At the latter end of the week our men had to climb over what seemed to be the backbone of that terrific region, with results almost disastrous to our long train of transport waggons. Botha, whose retreat towards Lydenberg our flanking movement had apparently prevented, we failed to find; so after fighting a mild rear-guard action, we scarce knew with whom, we encamped that night for the first and last time side by side with Buller's column.

The major part, however, of the Grenadier battalion remained till next morning far away in the rear to guard our huge convoy while climbing up and climbing down the perilous ridge just referred to, with the result that some of us forming the advanced party found ourselves without food or shelter. Yet the soldierly courtesy which has so often hastened to my help during this campaign did not fail in this new hour of need. A sergeant-major of the bearer company most graciously lent me his own overcoat, the night being bitterly cold; the officers of the Scots Guards not only invited me to dine with them, but one of them supplied me with a rug, whilst another pressed on me the loan of his mackintosh "to keep off the dew," and thus enwrapped I lay once more on the bare ground, well sheltered behind a sheet of corrugated iron, which I fortunately found stuck on end as though put there by some unknown Boer benefactor for my special benefit. In fashion thus lordly were all my wants continually supplied. The wild wind that night blew away a second sheet of iron that another young officer, with almost filial thoughtfulness, placed over me after I had gone to rest, but the original sheet maintained its perpendicular position, and by its welcome protection supplied me with a fresh illustration of the familiar saying, "He stayeth His rough wind in the day of His east wind."

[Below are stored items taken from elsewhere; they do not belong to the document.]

-- ==== Sys2Proof/Laws/Exec.lean ====
section
/-! SUPPORT. What a command can do, by kind of command: the inversion of `exec`. -/

namespace Sys2Proof.Machine

/-- The command touched no TLB, alias, memory or flag: at most the bank, the permission cache, the key, the data mode, the
count of draws and the answer. -/
structure PlainStep (s t : State) : Prop where
  params : t.params = s.params
  tlbs : t.tlbs = s.tlbs
  aliases : t.aliases = s.aliases
  ptwActive : t.ptwActive = s.ptwActive
  s2Active : t.s2Active = s.s2Active
  s1VA : t.s1VA = s.s1VA
  afault : t.afault = s.afault
  env : t.env = s.env
  mem : t.mem = s.mem
  input : t.input = s.input
  traffic : t.traffic = s.traffic
  nextHandle : t.nextHandle = s.nextHandle

theorem PlainStep.respond (s : State) (r : Response) : PlainStep s (s.respond r) :=
  ⟨rfl, rfl, rfl, rfl, rfl, rfl, rfl, rfl, rfl, rfl, rfl, rfl⟩

theorem PlainStep.answerRegion (s : State) (i : Nat) (r : Region) (p : Priv) (l : Bool) :
    PlainStep s (s.answerRegion i r p l) := by
  unfold State.answerRegion
  split <;> exact PlainStep.respond _ _

theorem execPmpcfgWrite_plain {s t : State} {w : Nat} {v : U64} (h : execPmpcfgWrite w v s = .next t) : PlainStep s t := by
  unfold execPmpcfgWrite at h
  split at h
  · cases h
    obtain ⟨c, p, he⟩ := s.writeCfgWord_eq w v (cfgWordBytes s.params.xlen)
    rw [he]
    exact ⟨rfl, rfl, rfl, rfl, rfl, rfl, rfl, rfl, rfl, rfl, rfl, rfl⟩
  · cases h
    exact PlainStep.respond _ _

theorem execPmpaddrWrite_plain {s t : State} {i : Nat} {v : U64} (h : execPmpaddrWrite i v s = .next t) :
    PlainStep s t := by
  cases h
  obtain ⟨a, p, he, -⟩ := s.writeAddr_eq i v
  rw [he]
  exact ⟨rfl, rfl, rfl, rfl, rfl, rfl, rfl, rfl, rfl, rfl, rfl, rfl⟩

theorem execRefreshMprv_plain {s t : State} (h : execRefreshMprv s = .next t) :
    PlainStep s t ∧ t = { s with dataMode := t.dataMode, response := .noReply } := by
  unfold execRefreshMprv at h
  split at h
  · split at h
    · cases h
      exact ⟨⟨rfl, rfl, rfl, rfl, rfl, rfl, rfl, rfl, rfl, rfl, rfl, rfl⟩, rfl⟩
    · cases h
  · cases h
    exact ⟨⟨rfl, rfl, rfl, rfl, rfl, rfl, rfl, rfl, rfl, rfl, rfl, rfl⟩, rfl⟩

/-- What a command that answers can be: a `MISS`, a walker, `VM_INIT`, `VM_FREE`, `VM_RESTORE`, an invalidation, or one that
touches no TLB, alias, memory or flag. -/
theorem exec_cases {i : Instr} {s t : State} (h : exec i s = .next t) :
    (∃ cls mode req va bytes artifact, i = .miss cls mode req va bytes artifact
        ∧ execMiss cls mode req va bytes artifact s = .next t)
      ∨ (isWalker i ∧ ∃ artifact, (∃ sv reg va req mode, runStage1 sv reg va req mode artifact s = .next t)
          ∨ ∃ sv gpa req mode, runStage2 sv gpa req mode artifact s = .next t)
      ∨ (i = .vmInit ∧ t = s.initVm.respond .noReply)
      ∨ (i = .vmFree ∧ t = (((s.freeTlb .hs).freeTlb .vs1).freeTlb .vs2).respond .noReply)
      ∨ (∃ stream r, i = .vmRestore stream ∧ t = (s.restore stream).2.respond r)
      ∨ (isInval i ∧ ∃ lo hi im, t = (s.tlbInvalidate s.invalTarget lo hi im).respond .noReply)
      ∨ PlainStep s t := by
  have w1 : ∀ sv reg va req mode art, i = stage1Instr sv reg va req mode art →
      runStage1 sv reg va req mode art s = .next t →
      isWalker i ∧ ∃ artifact, (∃ sv reg va req mode, runStage1 sv reg va req mode artifact s = .next t)
          ∨ ∃ sv gpa req mode, runStage2 sv gpa req mode artifact s = .next t :=
    fun sv reg va req mode art hi hr => ⟨.inl ⟨sv, reg, va, req, mode, art, hi⟩, art, .inl ⟨sv, reg, va, req, mode, hr⟩⟩
  have w2 : ∀ sv gpa req mode art, i = stage2Instr sv gpa req mode art →
      runStage2 sv gpa req mode art s = .next t →
      isWalker i ∧ ∃ artifact, (∃ sv reg va req mode, runStage1 sv reg va req mode artifact s = .next t)
          ∨ ∃ sv gpa req mode, runStage2 sv gpa req mode artifact s = .next t :=
    fun sv gpa req mode art hi hr => ⟨.inr ⟨sv, gpa, req, mode, art, hi⟩, art, .inr ⟨sv, gpa, req, mode, hr⟩⟩
  cases i with
  | vmInit => cases h; exact .inr (.inr (.inl ⟨rfl, rfl⟩))
  | vmFree => cases h; exact .inr (.inr (.inr (.inl ⟨rfl, rfl⟩)))
  | miss cls mode req va bytes artifact => exact .inl ⟨_, _, _, _, _, _, rfl, h⟩
  | invalAll => cases h; exact .inr (.inr (.inr (.inr (.inr (.inl ⟨.inl rfl, _, _, _, rfl⟩)))))
  | invalAllAsid a => cases h; exact .inr (.inr (.inr (.inr (.inr (.inl ⟨.inr (.inl ⟨a, rfl⟩), _, _, _, rfl⟩)))))
  | invalVa va => cases h; exact .inr (.inr (.inr (.inr (.inr (.inl ⟨.inr (.inr (.inl ⟨va, rfl⟩)), _, _, _, rfl⟩)))))
  | invalVaAsid va a =>
    cases h; exact .inr (.inr (.inr (.inr (.inr (.inl ⟨.inr (.inr (.inr ⟨va, a, rfl⟩)), _, _, _, rfl⟩)))))
  | setAsid => cases h; exact .inr (.inr (.inr (.inr (.inr (.inr ⟨rfl, rfl, rfl, rfl, rfl, rfl, rfl, rfl, rfl, rfl, rfl, rfl⟩)))))
  | refreshMprv => exact .inr (.inr (.inr (.inr (.inr (.inr (execRefreshMprv_plain h).1)))))
  | pmpcfgRead w =>
    have h : execPmpcfgRead w s = .next t := h
    unfold execPmpcfgRead at h
    split at h <;> cases h <;> exact .inr (.inr (.inr (.inr (.inr (.inr (PlainStep.respond _ _))))))
  | pmpcfgWrite w v => exact .inr (.inr (.inr (.inr (.inr (.inr (execPmpcfgWrite_plain h))))))
  | pmpaddrRead j => cases h; exact .inr (.inr (.inr (.inr (.inr (.inr (PlainStep.respond _ _))))))
  | pmpaddrWrite j v => exact .inr (.inr (.inr (.inr (.inr (.inr (execPmpaddrWrite_plain h))))))
  | pmpReset => cases h; exact .inr (.inr (.inr (.inr (.inr (.inr ⟨rfl, rfl, rfl, rfl, rfl, rfl, rfl, rfl, rfl, rfl, rfl, rfl⟩)))))
  | pmpNew => cases h; exact .inr (.inr (.inr (.inr (.inr (.inr ⟨rfl, rfl, rfl, rfl, rfl, rfl, rfl, rfl, rfl, rfl, rfl, rfl⟩)))))
  | pmpFree => cases h; exact .inr (.inr (.inr (.inr (.inr (.inr ⟨rfl, rfl, rfl, rfl, rfl, rfl, rfl, rfl, rfl, rfl, rfl, rfl⟩)))))
  | vmSave => cases h; exact .inr (.inr (.inr (.inr (.inr (.inr ⟨rfl, rfl, rfl, rfl, rfl, rfl, rfl, rfl, rfl, rfl, rfl, rfl⟩)))))
  | vmRestore stream => cases h; exact .inr (.inr (.inr (.inr (.inl ⟨stream, _, rfl, rfl⟩))))
  | dumpTlb => cases h; exact .inr (.inr (.inr (.inr (.inr (.inr ⟨rfl, rfl, rfl, rfl, rfl, rfl, rfl, rfl, rfl, rfl, rfl, rfl⟩)))))
  | dumpVs1Tlb => cases h; exact .inr (.inr (.inr (.inr (.inr (.inr ⟨rfl, rfl, rfl, rfl, rfl, rfl, rfl, rfl, rfl, rfl, rfl, rfl⟩)))))
  | dumpVs2Tlb => cases h; exact .inr (.inr (.inr (.inr (.inr (.inr ⟨rfl, rfl, rfl, rfl, rfl, rfl, rfl, rfl, rfl, rfl, rfl, rfl⟩)))))
  | walkSv32 reg va req mode art => exact .inr (.inl (w1 .sv32 reg va req mode art rfl h))
  | walkSv39 reg va req mode art => exact .inr (.inl (w1 .sv39 reg va req mode art rfl h))
  | walkSv48 reg va req mode art => exact .inr (.inl (w1 .sv48 reg va req mode art rfl h))
  | walkSv32x4 gpa req mode art => exact .inr (.inl (w2 .sv32 gpa req mode art rfl h))
  | walkSv39x4 gpa req mode art => exact .inr (.inl (w2 .sv39 gpa req mode art rfl h))
  | walkSv48x4 gpa req mode art => exact .inr (.inl (w2 .sv48 gpa req mode art rfl h))
  | pmpOff l x w r j => cases h; exact .inr (.inr (.inr (.inr (.inr (.inr (PlainStep.answerRegion _ _ _ _ _))))))
  | pmpTor l x w r j => cases h; exact .inr (.inr (.inr (.inr (.inr (.inr (PlainStep.answerRegion _ _ _ _ _))))))
  | pmpNa4 l x w r j =>
    have h : execPmpNa4 l x w r j s = .next t := h
    unfold execPmpNa4 at h
    split at h
    · cases h; exact .inr (.inr (.inr (.inr (.inr (.inr (PlainStep.answerRegion _ _ _ _ _))))))
    · cases h; exact .inr (.inr (.inr (.inr (.inr (.inr (PlainStep.respond _ _))))))
  | pmpNapot l x w r j => cases h; exact .inr (.inr (.inr (.inr (.inr (.inr (PlainStep.answerRegion _ _ _ _ _))))))
  | pteInvalid x w r u f => cases h; exact .inr (.inr (.inr (.inr (.inr (.inr (PlainStep.respond _ _))))))
  | pteReserved x u f => cases h; exact .inr (.inr (.inr (.inr (.inr (.inr (PlainStep.respond _ _))))))
  | ptePointer u f => cases h; exact .inr (.inr (.inr (.inr (.inr (.inr (PlainStep.respond _ _))))))
  | pteLeaf x w r u f => cases h; exact .inr (.inr (.inr (.inr (.inr (.inr (PlainStep.respond _ _))))))

/-! ### Frames of the commands that empty TLBs -/

theorem State.freeTlb_eq (s : State) (t : TlbId) : ∃ a u, s.freeTlb t = (s.setAliases a).setTlbs u :=
  State.foldl_tlbDelete_eq _ _

theorem State.tlbInvalidate_eq (s : State) (t : TlbId) (lo hi : U64) (im : InvalMode) :
    ∃ a u, s.tlbInvalidate t lo hi im = (s.setAliases a).setTlbs u :=
  State.foldl_tlbDelete_eq _ _

/-- `VM_FREE` changes the TLBs and the alias store only. -/
theorem State.vmFree_eq (s : State) :
    ∃ a u, ((s.freeTlb .hs).freeTlb .vs1).freeTlb .vs2 = (s.setAliases a).setTlbs u := by
  obtain ⟨a, u, h1⟩ := s.freeTlb_eq .hs
  obtain ⟨b, v, h2⟩ := ((s.setAliases a).setTlbs u).freeTlb_eq .vs1
  obtain ⟨c, w, h3⟩ := ((((s.setAliases a).setTlbs u).setAliases b).setTlbs v).freeTlb_eq .vs2
  exact ⟨c, w, by rw [h1, h2, h3]; rfl⟩

theorem State.clearTlbs_eq (s : State) : ∃ a u, s.clearTlbs = (s.setAliases a).setTlbs u := by
  obtain ⟨a, u, h1⟩ := s.tlbInvalidate_eq .hs 0 (BitVec.allOnes 64) .any
  obtain ⟨b, v, h2⟩ := ((s.setAliases a).setTlbs u).tlbInvalidate_eq .vs1 0 (BitVec.allOnes 64) .any
  obtain ⟨c, w, h3⟩ := ((((s.setAliases a).setTlbs u).setAliases b).setTlbs v).tlbInvalidate_eq .vs2 0
    (BitVec.allOnes 64) .any
  refine ⟨c, w, ?_⟩
  unfold State.clearTlbs State.clearTlb
  rw [h1, h2, h3]
  rfl

/-- Reinserting records changes the TLBs and gives out handles; the restored entries are not mapped. -/
theorem restoreLoop_eq (n : Nat) (bs : List Byte) (s : State) :
    ∃ u k, (restoreLoop n bs s).2 = { s with tlbs := u, nextHandle := k } := by
  induction n generalizing bs s with
  | zero => exact ⟨s.tlbs, s.nextHandle, rfl⟩
  | succ n ih =>
    unfold restoreLoop
    split
    · exact ⟨s.tlbs, s.nextHandle, rfl⟩
    · exact ⟨s.tlbs, s.nextHandle, rfl⟩
    · rename_i e rest _
      obtain ⟨u, k, h⟩ := ih rest (s.tlbInsert e).2
      exact ⟨u, k, by rw [h]; rfl⟩

/-- `VM_RESTORE` changes the TLBs and the alias store and gives out handles. -/
theorem State.restore_eq (s : State) (stream : List Byte) :
    ∃ a u k, (s.restore stream).2 = { s with tlbs := u, aliases := a, nextHandle := k } := by
  obtain ⟨a, u, h1⟩ := s.clearTlbs_eq
  obtain ⟨v, k, h2⟩ := restoreLoop_eq (stream.length + 1) stream ((s.setAliases a).setTlbs u)
  exact ⟨a, v, k, by unfold State.restore; rw [h1, h2]; rfl⟩

end Sys2Proof.Machine
end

[Sidenote: An Invisible Sniper's Triumph.]

Thus toiling we reached at last a plateau about 5000 feet above sea level, from which we looked down into the famous Waterfall Gorge, a sheer descent of 1000 feet. Down into it there drops from Waterval Boven the cogwheel section of the Delagoa Bay Railway, and in it there nestles a Swiss-like village, with hotel and hospital and railway workshops. As at Abraham's Kraal we captured the President's silk hat but let the President's head escape, so here we captured the President's professional cook, but the day before we arrived the President's private railway car,--his ever-shifting capital,--had eluded our pursuit, together with the President himself and the golden capital, in the shape of abounding coin he carried with him. The tidings proved to us a feast of Tantallus, so near and yet so far! How our men sighed for a sight of that car, and for the fingering of that coin! "At last I have him," said the exulting French General Soult of Wellington, at the battle of St Pierre, but his exultation proved distressingly premature. So did ours! Car and capital vanished just in the nick of time through that Waterfall Gorge, and to this day have never been disgorged.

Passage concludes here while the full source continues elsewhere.